Falling on the ice.

Right before I left work today a customer came into the store and apparently complained his head off about the fact that there was no salt or ice melt on the ice near the handicapped parking area. I didn’t hear him personally so I don’t know how angry he got. The only reason that we didn’t have anything on the ice was that the employees there didn’t think we had any left. We did have one bag left in the back room which one of my co-workers went to get as I was leaving. I looked over and it was pretty icy in those spots. Considering that handicapped people park there it does make sense that they would have a problem navigating the ice. At least the ones with walkers should have some extra support from falling although I don’t know what effect the ice would have on their mobility.

When the employee that took the complaint told me about it she didn’t seem too sympathetic to the guy. I got caught up in the moment and agreed with her that somebody in this area should know how to walk on ice this time of year. I didn’t say it but I knew that legally speaking the store would be liable if he slipped and fell if we didn’t take care of the ice. I think it’s happened before. I know people have tripped on cracks in the sidewalk before and it became a big to-do with paperwork, corporate sending somebody to fix the sidewalk, and so on. If we did what we could to avoid the mishap, especially where there are security cameras, then we have no problem.

When I started thinking about the matter in that way I did start to wonder about who exactly is responsible at that point. Should the store be held liable if the guy slips on the ice because the store didn’t put salt down or would he be liable because he didn’t know how to walk on the ice properly (barring the fact that he may have had difficulty walking in the first place)? Herein lies the problem. We tend to think of these issues in terms of “either this person or that one is at fault.” The truth is that both the store and the man would be at fault for the reasons given above. So who should be held accountable? Shouldn’t both arguments cancel each other out, causing both sides to part ways, perhaps begrudgingly?

Probably, but how often do people take that stance? I know that if I slip and fall on the ice it is a result of my own clumsiness and I won’t even say anything to the people inside the business. Knowing how to fall without hurting myself too much also helps. Believe me, I’ve had plenty of practice over the years. (That reminds me, I need to shovel off my steps when I get home, before more snow comes tonight.) But not everybody is like me. There are those who will sue or at somehow get whatever they can from the business for “retribution.”
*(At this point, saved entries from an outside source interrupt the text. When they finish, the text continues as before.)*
/-! ### setLink -/

@[simp] theorem State.setLink_slots (s : State) (k : Nat) (v : Link) : (s.setLink k v).slots = s.slots := rfl
@[simp] theorem State.setLink_cores (s : State) (k : Nat) (v : Link) : (s.setLink k v).cores = s.cores := rfl
@[simp] theorem State.setLink_groves (s : State) (k : Nat) (v : Link) : (s.setLink k v).groves = s.groves := rfl
@[simp] theorem State.setLink_stands (s : State) (k : Nat) (v : Link) : (s.setLink k v).stands = s.stands := rfl
@[simp] theorem State.setLink_mem (s : State) (k : Nat) (v : Link) : (s.setLink k v).mem = s.mem := rfl
@[simp] theorem State.setLink_hostMem (s : State) (k : Nat) (v : Link) : (s.setLink k v).hostMem = s.hostMem := rfl
@[simp] theorem State.setLink_dirty (s : State) (k : Nat) (v : Link) : (s.setLink k v).dirty = s.dirty := rfl
@[simp] theorem State.setLink_strong (s : State) (k : Nat) (v : Link) : (s.setLink k v).strong = s.strong := rfl
@[simp] theorem State.setLink_undef (s : State) (k : Nat) (v : Link) : (s.setLink k v).undef = s.undef := rfl
@[simp] theorem State.setLink_late (s : State) (k : Nat) (v : Link) : (s.setLink k v).late = s.late := rfl
@[simp] theorem State.setLink_wbOrs (s : State) (k : Nat) (v : Link) : (s.setLink k v).wbOrs = s.wbOrs := rfl
@[simp] theorem State.setLink_poison (s : State) (k : Nat) (v : Link) : (s.setLink k v).poison = s.poison := rfl
@[simp] theorem State.setLink_tags (s : State) (k : Nat) (v : Link) : (s.setLink k v).tags = s.tags := rfl
@[simp] theorem State.setLink_gatesList (s : State) (k : Nat) (v : Link) : (s.setLink k v).gatesList = s.gatesList := rfl
@[simp] theorem State.setLink_deferrals (s : State) (k : Nat) (v : Link) : (s.setLink k v).deferrals = s.deferrals := rfl
@[simp] theorem State.setLink_ctxs (s : State) (k : Nat) (v : Link) : (s.setLink k v).ctxs = s.ctxs := rfl
@[simp] theorem State.setLink_groups (s : State) (k : Nat) (v : Link) : (s.setLink k v).groups = s.groups := rfl
@[simp] theorem State.setLink_nextGroup (s : State) (k : Nat) (v : Link) : (s.setLink k v).nextGroup = s.nextGroup := rfl
@[simp] theorem State.setLink_tasks (s : State) (k : Nat) (v : Link) : (s.setLink k v).tasks = s.tasks := rfl
@[simp] theorem State.setLink_commits (s : State) (k : Nat) (v : Link) : (s.setLink k v).commits = s.commits := rfl
@[simp] theorem State.setLink_drafts (s : State) (k : Nat) (v : Link) : (s.setLink k v).drafts = s.drafts := rfl
@[simp] theorem State.setLink_owed (s : State) (k : Nat) (v : Link) : (s.setLink k v).owed = s.owed := rfl
@[simp] theorem State.setLink_notices (s : State) (k : Nat) (v : Link) : (s.setLink k v).notices = s.notices := rfl
@[simp] theorem State.setLink_guestBad (s : State) (k : Nat) (v : Link) : (s.setLink k v).guestBad = s.guestBad := rfl
@[simp] theorem State.setLink_tick (s : State) (k : Nat) (v : Link) : (s.setLink k v).tick = s.tick := rfl
@[simp] theorem State.setLink_fwcol (s : State) (k : Nat) (v : Link) : (s.setLink k v).fwcol = s.fwcol := rfl
@[simp] theorem State.setLink_fwwidth (s : State) (k : Nat) (v : Link) : (s.setLink k v).fwwidth = s.fwwidth := rfl
@[simp] theorem State.setLink_spare (s : State) (k : Nat) (v : Link) : (s.setLink k v).spare = s.spare := rfl
@[simp] theorem State.setLink_remaps (s : State) (k : Nat) (v : Link) : (s.setLink k v).remaps = s.remaps := rfl
@[simp] theorem State.setLink_wake (s : State) (k : Nat) (v : Link) : (s.setLink k v).wake = s.wake := rfl
@[simp] theorem State.setLink_ctxBase (s : State) (k : Nat) (v : Link) : (s.setLink k v).ctxBase = s.ctxBase := rfl
@[simp] theorem State.setLink_modX (s : State) (k : Nat) (v : Link) : (s.setLink k v).modX = s.modX := rfl
@[simp] theorem State.setLink_modY (s : State) (k : Nat) (v : Link) : (s.setLink k v).modY = s.modY := rfl
@[simp] theorem State.setLink_boMax (s : State) (k : Nat) (v : Link) : (s.setLink k v).boMax = s.boMax := rfl
@[simp] theorem State.setLink_boBase (s : State) (k : Nat) (v : Link) : (s.setLink k v).boBase = s.boBase := rfl
@[simp] theorem State.setLink_hlPool (s : State) (k : Nat) (v : Link) : (s.setLink k v).hlPool = s.hlPool := rfl
@[simp] theorem State.setLink_rtCfg (s : State) (k : Nat) (v : Link) : (s.setLink k v).rtCfg = s.rtCfg := rfl
@[simp] theorem State.setLink_tableMade (s : State) (k : Nat) (v : Link) : (s.setLink k v).tableMade = s.tableMade := rfl
@[simp] theorem State.setLink_pgDirty (s : State) (k : Nat) (v : Link) : (s.setLink k v).pgDirty = s.pgDirty := rfl
@[simp] theorem State.setLink_gqBase (s : State) (k : Nat) (v : Link) : (s.setLink k v).gqBase = s.gqBase := rfl
@[simp] theorem State.setLink_gsLock (s : State) (k : Nat) (v : Link) : (s.setLink k v).gsLock = s.gsLock := rfl
@[simp] theorem State.setLink_gsBound (s : State) (k : Nat) (v : Link) : (s.setLink k v).gsBound = s.gsBound := rfl
@[simp] theorem State.setLink_trRing (s : State) (k : Nat) (v : Link) : (s.setLink k v).trRing = s.trRing := rfl
@[simp] theorem State.setLink_trHead (s : State) (k : Nat) (v : Link) : (s.setLink k v).trHead = s.trHead := rfl
@[simp] theorem State.setLink_trTail (s : State) (k : Nat) (v : Link) : (s.setLink k v).trTail = s.trTail := rfl
@[simp] theorem State.setLink_pwLim (s : State) (k : Nat) (v : Link) : (s.setLink k v).pwLim = s.pwLim := rfl
@[simp] theorem State.setLink_pwTable (s : State) (k : Nat) (v : Link) : (s.setLink k v).pwTable = s.pwTable := rfl
@[simp] theorem State.setLink_pwAvg (s : State) (k : Nat) (v : Link) : (s.setLink k v).pwAvg = s.pwAvg := rfl
@[simp] theorem State.setLink_pwStep (s : State) (k : Nat) (v : Link) : (s.setLink k v).pwStep = s.pwStep := rfl
@[simp] theorem State.setLink_pwLog (s : State) (k : Nat) (v : Link) : (s.setLink k v).pwLog = s.pwLog := rfl
@[simp] theorem State.setLink_pwAt (s : State) (k : Nat) (v : Link) : (s.setLink k v).pwAt = s.pwAt := rfl
@[simp] theorem State.setLink_pwSince (s : State) (k : Nat) (v : Link) : (s.setLink k v).pwSince = s.pwSince := rfl
@[simp] theorem State.setLink_lkCtl (s : State) (k : Nat) (v : Link) : (s.setLink k v).lkCtl = s.lkCtl := rfl
@[simp] theorem State.setLink_gqCtl (s : State) (k : Nat) (v : Link) : (s.setLink k v).gqCtl = s.gqCtl := rfl
@[simp] theorem State.setLink_recipes (s : State) (k : Nat) (v : Link) : (s.setLink k v).recipes = s.recipes := rfl
@[simp] theorem State.setLink_hwBase (s : State) (k : Nat) (v : Link) : (s.setLink k v).hwBase = s.hwBase := rfl
@[simp] theorem State.setLink_hwLimit (s : State) (k : Nat) (v : Link) : (s.setLink k v).hwLimit = s.hwLimit := rfl
@[simp] theorem State.setLink_links (s : State) (k : Nat) (v : Link) : (s.setLink k v).links = s.links.put k v := rfl
@[simp] theorem State.setLink_guest (s : State) (k : Nat) (v : Link) : (s.setLink k v).guest = s.guest := rfl
@[simp] theorem State.setLink_hostHeld (s : State) (k : Nat) (v : Link) : (s.setLink k v).hostHeld = s.hostHeld := rfl
@[simp] theorem State.setLink_eventWord (s : State) (k : Nat) (v : Link) : (s.setLink k v).eventWord = s.eventWord := rfl
@[simp] theorem State.setLink_mbCmd (s : State) (k : Nat) (v : Link) : (s.setLink k v).mbCmd = s.mbCmd := rfl
@[simp] theorem State.setLink_mbTold (s : State) (k : Nat) (v : Link) : (s.setLink k v).mbTold = s.mbTold := rfl
@[simp] theorem State.setLink_mbReq (s : State) (k : Nat) (v : Link) : (s.setLink k v).mbReq = s.mbReq := rfl
@[simp] theorem State.setLink_mbResp (s : State) (k : Nat) (v : Link) : (s.setLink k v).mbResp = s.mbResp := rfl
@[simp] theorem State.setLink_vectors (s : State) (k : Nat) (v : Link) : (s.setLink k v).vectors = s.vectors := rfl
@[simp] theorem State.setLink_apertures (s : State) (k : Nat) (v : Link) : (s.setLink k v).apertures = s.apertures := rfl
@[simp] theorem State.setLink_reply (s : State) (k : Nat) (v : Link) : (s.setLink k v).reply = s.reply := rfl
@[simp] theorem State.setLink_hostSrc (s : State) (k : Nat) (v : Link) : (s.setLink k v).hostSrc = s.hostSrc := rfl
@[simp] theorem State.setLink_hostRec (s : State) (k : Nat) (v : Link) : (s.setLink k v).hostRec = s.hostRec := rfl
@[simp] theorem State.setLink_bootWord (s : State) (k : Nat) (v : Link) : (s.setLink k v).bootWord = s.bootWord := rfl
@[simp] theorem State.setLink_boot (s : State) (k : Nat) (v : Link) : (s.setLink k v).boot = s.boot := rfl
@[simp] theorem State.setLink_flash (s : State) (k : Nat) (v : Link) : (s.setLink k v).flash = s.flash := rfl
@[simp] theorem State.setLink_roles (s : State) (k : Nat) (v : Link) : (s.setLink k v).roles = s.roles := rfl
@[simp] theorem State.setLink_measures (s : State) (k : Nat) (v : Link) : (s.setLink k v).measures = s.measures := rfl
@[simp] theorem State.setLink_ctxQ (s : State) (k : Nat) (v : Link) : (s.setLink k v).ctxQ = s.ctxQ := rfl
@[simp] theorem State.setLink_grpQ (s : State) (k : Nat) (v : Link) : (s.setLink k v).grpQ = s.grpQ := rfl
@[simp] theorem State.setLink_claimAt (s : State) (k : Nat) (v : Link) : (s.setLink k v).claimAt = s.claimAt := rfl
@[simp] theorem State.setLink_slQ (s : State) (k : Nat) (v : Link) : (s.setLink k v).slQ = s.slQ := rfl
@[simp] theorem State.setLink_lkQ (s : State) (k : Nat) (v : Link) : (s.setLink k v).lkQ = s.lkQ := rfl
@[simp] theorem State.setLink_gqQ (s : State) (k : Nat) (v : Link) : (s.setLink k v).gqQ = s.gqQ := rfl
@[simp] theorem State.setLink_cur (s : State) (k : Nat) (v : Link) : (s.setLink k v).cur = s.cur := rfl
@[simp] theorem State.setLink_agenda (s : State) (k : Nat) (v : Link) : (s.setLink k v).agenda = s.agenda := rfl
@[simp] theorem State.setLink_fresh (s : State) (k : Nat) (v : Link) : (s.setLink k v).fresh = s.fresh := rfl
I have to wonder if the money is as important to these people as much as it is closure. It isn’t that the damage caused needs covering. It needs a resolution. Perhaps I’m still project myself onto others, though. That’s the only way that I can practice psychology, after all. Seeing as I don’t have a liscense—or for that matter studied psychology—I probably shouldn’t try. I can’t help but think, though, that there are those who feel that an accident must have an aftermath, and then it all turns into a story with a beginning, middle, and end. Unless I’m actually injured the end is getting up and dusting myself off as if nothing happened.

Ah, but there’s another problem: injury. What would I do then? In that case, if I can make it inside I probably would tell somebody. I know full well that the business would want me to report what happened, if anything for insurance issues. I would feel obligated to tell them only because I would think that I have to. I know, however, that being as self-conscious as I am I would try to dismiss any sort of reports or compensation as much as I could. I just don’t want the fuss. I would also start to feel guilty. Maybe that’s the biggest difference between me and those that would take the money without flinching. They don’t feel guilty about it.

That brings me back to my main point. Should I feel guilty? If this guy fell the store would have insisted on making a deal out of it. I don’t know how willingly they’d give him financial compensation but they would certainly make the fuss over it. Without knowing him, from what I heard his course would be to automatically make a bigger fuss. I’m only basing this on hearsay, however. Fortunately he didn’t get hurt. Well, he didn’t on his way in. I don’t know what happened on his way out. But apparently the anger he felt over the ice didn’t prevent him from coming in and shopping anyway. Now that I think of it, he could have just been one of those people who like to complain. In that case I wrote a whole blog post based off of a weak premise.

But at least I got a blog post out of it.